• Data section:
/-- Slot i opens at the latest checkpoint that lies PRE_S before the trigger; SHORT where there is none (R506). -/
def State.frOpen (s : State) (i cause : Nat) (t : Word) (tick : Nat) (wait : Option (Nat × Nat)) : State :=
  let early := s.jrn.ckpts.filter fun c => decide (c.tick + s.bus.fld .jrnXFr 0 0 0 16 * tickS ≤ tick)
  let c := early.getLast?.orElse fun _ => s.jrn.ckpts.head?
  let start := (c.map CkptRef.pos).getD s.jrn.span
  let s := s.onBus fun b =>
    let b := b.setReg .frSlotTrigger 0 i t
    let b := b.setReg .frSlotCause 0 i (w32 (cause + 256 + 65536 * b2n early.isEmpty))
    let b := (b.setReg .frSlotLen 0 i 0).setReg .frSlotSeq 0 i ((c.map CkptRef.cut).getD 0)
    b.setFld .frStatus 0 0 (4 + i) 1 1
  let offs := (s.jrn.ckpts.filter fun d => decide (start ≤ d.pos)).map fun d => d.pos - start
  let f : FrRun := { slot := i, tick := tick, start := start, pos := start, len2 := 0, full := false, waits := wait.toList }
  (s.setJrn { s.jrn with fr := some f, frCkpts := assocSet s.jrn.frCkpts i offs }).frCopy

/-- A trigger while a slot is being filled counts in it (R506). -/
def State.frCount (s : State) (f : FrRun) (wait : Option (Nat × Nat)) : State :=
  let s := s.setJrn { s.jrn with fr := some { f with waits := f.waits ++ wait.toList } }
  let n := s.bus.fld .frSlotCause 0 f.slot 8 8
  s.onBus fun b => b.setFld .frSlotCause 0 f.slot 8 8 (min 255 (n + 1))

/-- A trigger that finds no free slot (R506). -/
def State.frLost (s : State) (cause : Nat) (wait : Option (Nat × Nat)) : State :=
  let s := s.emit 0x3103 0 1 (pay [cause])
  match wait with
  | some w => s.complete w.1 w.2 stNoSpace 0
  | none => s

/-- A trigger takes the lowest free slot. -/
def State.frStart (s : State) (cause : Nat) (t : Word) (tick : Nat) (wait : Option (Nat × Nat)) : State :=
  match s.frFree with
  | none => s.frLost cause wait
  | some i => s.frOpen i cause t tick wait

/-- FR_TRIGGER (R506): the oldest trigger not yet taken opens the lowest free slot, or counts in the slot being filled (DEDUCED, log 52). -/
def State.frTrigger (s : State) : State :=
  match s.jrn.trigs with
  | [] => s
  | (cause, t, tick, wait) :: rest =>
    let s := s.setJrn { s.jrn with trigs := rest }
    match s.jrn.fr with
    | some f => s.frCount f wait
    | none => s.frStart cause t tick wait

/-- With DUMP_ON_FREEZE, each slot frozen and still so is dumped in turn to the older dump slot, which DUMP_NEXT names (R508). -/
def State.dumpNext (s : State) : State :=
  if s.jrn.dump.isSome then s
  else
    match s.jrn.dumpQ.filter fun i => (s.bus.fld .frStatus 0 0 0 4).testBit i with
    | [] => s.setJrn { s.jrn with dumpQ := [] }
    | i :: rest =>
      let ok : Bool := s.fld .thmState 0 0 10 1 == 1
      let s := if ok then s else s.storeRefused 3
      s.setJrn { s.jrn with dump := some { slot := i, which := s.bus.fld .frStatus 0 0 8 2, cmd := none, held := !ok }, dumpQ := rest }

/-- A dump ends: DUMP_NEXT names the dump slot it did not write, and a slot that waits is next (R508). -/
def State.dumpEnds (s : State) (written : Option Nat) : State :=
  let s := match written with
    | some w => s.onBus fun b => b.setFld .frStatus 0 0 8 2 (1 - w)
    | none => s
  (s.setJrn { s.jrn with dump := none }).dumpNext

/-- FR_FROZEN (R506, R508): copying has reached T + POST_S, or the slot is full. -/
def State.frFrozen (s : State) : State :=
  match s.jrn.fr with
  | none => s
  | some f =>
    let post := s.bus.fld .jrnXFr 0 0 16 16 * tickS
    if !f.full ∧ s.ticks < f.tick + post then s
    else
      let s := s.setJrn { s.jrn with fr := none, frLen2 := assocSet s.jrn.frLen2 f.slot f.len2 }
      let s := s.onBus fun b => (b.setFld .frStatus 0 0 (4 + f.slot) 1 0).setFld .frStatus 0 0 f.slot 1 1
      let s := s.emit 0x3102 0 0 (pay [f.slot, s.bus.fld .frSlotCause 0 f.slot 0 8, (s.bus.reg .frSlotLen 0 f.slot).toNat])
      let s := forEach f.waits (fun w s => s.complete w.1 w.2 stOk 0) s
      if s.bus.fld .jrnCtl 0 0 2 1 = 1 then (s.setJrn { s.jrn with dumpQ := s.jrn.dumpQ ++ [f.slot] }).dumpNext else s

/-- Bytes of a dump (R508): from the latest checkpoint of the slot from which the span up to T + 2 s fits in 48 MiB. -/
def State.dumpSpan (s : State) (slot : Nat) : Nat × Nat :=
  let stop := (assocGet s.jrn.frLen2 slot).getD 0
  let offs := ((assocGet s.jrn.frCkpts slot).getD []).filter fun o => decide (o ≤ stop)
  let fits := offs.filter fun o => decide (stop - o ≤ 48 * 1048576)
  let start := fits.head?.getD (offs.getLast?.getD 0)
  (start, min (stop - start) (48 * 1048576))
--
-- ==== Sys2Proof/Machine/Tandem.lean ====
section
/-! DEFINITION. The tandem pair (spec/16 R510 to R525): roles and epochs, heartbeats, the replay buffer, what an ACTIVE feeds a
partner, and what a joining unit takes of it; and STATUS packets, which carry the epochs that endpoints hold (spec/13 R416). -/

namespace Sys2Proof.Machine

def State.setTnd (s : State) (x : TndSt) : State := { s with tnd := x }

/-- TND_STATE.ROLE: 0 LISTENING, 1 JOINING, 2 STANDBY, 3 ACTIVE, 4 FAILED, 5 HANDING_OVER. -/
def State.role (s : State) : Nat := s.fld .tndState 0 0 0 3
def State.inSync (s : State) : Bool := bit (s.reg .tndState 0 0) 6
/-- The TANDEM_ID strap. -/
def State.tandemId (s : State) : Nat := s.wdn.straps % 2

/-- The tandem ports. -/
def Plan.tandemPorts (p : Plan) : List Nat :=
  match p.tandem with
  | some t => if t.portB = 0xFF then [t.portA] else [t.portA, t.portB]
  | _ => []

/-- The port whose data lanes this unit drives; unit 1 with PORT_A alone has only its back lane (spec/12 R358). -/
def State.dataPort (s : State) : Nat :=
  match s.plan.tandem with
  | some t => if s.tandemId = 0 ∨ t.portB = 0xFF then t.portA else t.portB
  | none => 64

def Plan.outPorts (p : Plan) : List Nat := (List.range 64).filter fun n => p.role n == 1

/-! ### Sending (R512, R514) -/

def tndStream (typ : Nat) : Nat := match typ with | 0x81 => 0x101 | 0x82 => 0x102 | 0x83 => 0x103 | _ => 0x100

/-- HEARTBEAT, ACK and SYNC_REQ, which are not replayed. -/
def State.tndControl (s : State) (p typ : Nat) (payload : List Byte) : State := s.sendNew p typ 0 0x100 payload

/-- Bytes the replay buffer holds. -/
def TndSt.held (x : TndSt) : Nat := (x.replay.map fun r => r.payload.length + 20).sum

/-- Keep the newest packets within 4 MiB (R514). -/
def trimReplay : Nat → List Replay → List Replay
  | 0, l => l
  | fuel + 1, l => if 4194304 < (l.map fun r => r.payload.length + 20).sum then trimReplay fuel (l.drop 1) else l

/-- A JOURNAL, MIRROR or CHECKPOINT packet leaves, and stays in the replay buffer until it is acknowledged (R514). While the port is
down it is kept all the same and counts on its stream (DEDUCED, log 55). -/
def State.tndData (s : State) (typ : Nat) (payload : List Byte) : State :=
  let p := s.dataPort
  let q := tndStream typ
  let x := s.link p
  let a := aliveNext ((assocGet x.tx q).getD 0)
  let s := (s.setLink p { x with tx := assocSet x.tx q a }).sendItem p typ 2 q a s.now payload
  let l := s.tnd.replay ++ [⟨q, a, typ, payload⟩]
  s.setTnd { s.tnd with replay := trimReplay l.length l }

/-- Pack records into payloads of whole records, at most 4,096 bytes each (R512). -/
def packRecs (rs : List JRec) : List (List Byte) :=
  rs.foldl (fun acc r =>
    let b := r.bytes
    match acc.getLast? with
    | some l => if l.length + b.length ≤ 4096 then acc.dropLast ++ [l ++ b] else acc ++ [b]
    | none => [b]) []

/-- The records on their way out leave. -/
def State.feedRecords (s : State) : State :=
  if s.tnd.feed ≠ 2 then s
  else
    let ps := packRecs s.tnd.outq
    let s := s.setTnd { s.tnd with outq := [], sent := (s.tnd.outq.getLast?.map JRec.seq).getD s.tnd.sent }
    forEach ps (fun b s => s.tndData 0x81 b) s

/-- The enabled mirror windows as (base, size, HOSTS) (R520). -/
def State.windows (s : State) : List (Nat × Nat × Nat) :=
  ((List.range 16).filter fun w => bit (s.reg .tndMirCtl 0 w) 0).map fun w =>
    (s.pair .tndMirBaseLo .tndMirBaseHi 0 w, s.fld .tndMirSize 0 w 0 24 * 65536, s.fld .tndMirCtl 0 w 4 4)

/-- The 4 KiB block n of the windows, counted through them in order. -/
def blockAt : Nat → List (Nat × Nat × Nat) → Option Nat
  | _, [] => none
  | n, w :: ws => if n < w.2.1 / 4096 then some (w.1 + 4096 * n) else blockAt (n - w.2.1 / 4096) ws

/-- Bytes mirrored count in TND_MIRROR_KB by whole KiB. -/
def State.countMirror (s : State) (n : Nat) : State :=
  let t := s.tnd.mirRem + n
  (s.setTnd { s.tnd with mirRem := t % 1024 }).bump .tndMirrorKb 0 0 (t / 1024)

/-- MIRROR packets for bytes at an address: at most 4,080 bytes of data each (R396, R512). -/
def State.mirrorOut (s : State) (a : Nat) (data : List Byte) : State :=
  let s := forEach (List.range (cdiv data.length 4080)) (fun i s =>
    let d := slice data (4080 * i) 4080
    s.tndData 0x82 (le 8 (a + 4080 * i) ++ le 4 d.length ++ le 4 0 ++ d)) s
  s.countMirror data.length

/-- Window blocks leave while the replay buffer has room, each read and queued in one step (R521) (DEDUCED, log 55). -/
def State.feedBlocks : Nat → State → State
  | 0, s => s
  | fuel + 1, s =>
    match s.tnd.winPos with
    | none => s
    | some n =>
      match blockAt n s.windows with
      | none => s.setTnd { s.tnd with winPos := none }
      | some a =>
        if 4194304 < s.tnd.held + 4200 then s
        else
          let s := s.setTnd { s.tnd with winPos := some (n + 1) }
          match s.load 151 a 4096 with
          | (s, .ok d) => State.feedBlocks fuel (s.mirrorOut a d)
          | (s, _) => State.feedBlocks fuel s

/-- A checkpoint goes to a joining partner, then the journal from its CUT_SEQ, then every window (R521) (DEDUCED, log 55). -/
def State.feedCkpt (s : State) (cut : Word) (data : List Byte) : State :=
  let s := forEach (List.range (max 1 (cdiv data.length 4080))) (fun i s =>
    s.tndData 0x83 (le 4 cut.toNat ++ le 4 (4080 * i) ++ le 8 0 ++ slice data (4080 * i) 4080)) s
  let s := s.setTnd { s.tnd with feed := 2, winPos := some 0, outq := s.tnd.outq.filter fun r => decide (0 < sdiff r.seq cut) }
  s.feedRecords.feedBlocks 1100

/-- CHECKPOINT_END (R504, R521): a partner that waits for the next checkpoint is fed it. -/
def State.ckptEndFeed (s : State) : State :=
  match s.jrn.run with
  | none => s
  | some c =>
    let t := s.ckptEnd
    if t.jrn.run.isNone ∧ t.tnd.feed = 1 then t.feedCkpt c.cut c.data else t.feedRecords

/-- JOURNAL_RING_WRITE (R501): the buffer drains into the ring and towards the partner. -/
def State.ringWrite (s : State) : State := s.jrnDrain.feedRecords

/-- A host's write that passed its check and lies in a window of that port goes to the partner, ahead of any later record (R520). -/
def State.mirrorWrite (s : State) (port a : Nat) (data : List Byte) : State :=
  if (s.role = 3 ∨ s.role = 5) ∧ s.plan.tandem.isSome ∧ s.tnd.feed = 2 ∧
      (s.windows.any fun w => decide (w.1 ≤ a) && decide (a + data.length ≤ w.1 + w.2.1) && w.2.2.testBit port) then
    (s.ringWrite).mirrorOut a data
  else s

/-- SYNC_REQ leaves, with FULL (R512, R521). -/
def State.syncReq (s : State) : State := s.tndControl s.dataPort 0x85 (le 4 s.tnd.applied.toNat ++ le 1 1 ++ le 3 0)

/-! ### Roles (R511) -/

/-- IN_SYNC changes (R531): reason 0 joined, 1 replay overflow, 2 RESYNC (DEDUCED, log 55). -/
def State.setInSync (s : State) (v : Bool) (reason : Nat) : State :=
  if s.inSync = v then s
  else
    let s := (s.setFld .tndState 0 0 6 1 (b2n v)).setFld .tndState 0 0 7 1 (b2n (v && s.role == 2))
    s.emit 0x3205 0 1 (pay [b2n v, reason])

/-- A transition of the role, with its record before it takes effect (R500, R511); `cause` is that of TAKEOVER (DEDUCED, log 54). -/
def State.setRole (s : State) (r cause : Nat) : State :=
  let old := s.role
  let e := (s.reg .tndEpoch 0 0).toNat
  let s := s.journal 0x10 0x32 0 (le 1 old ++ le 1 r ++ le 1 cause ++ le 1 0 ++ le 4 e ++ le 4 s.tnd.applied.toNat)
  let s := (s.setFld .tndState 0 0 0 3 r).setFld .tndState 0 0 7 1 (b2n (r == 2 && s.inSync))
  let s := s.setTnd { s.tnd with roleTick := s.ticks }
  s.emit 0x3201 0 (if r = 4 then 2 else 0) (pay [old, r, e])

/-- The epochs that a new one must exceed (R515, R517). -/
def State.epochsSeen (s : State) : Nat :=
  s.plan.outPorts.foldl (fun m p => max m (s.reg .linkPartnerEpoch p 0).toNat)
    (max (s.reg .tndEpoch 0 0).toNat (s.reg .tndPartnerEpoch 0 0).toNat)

• Instructions for the task: From the entries above, restate word for word the lines from the line containing "let s := if" to the line containing "dump := some", both ends included, and nothing more.

• Answer for this exercise:
      let s := if ok then s else s.storeRefused 3
      s.setJrn { s.jrn with dump := some { slot := i, which := s.bus.fld .frStatus 0 0 8 2, cmd := none, held := !ok }, dumpQ := rest }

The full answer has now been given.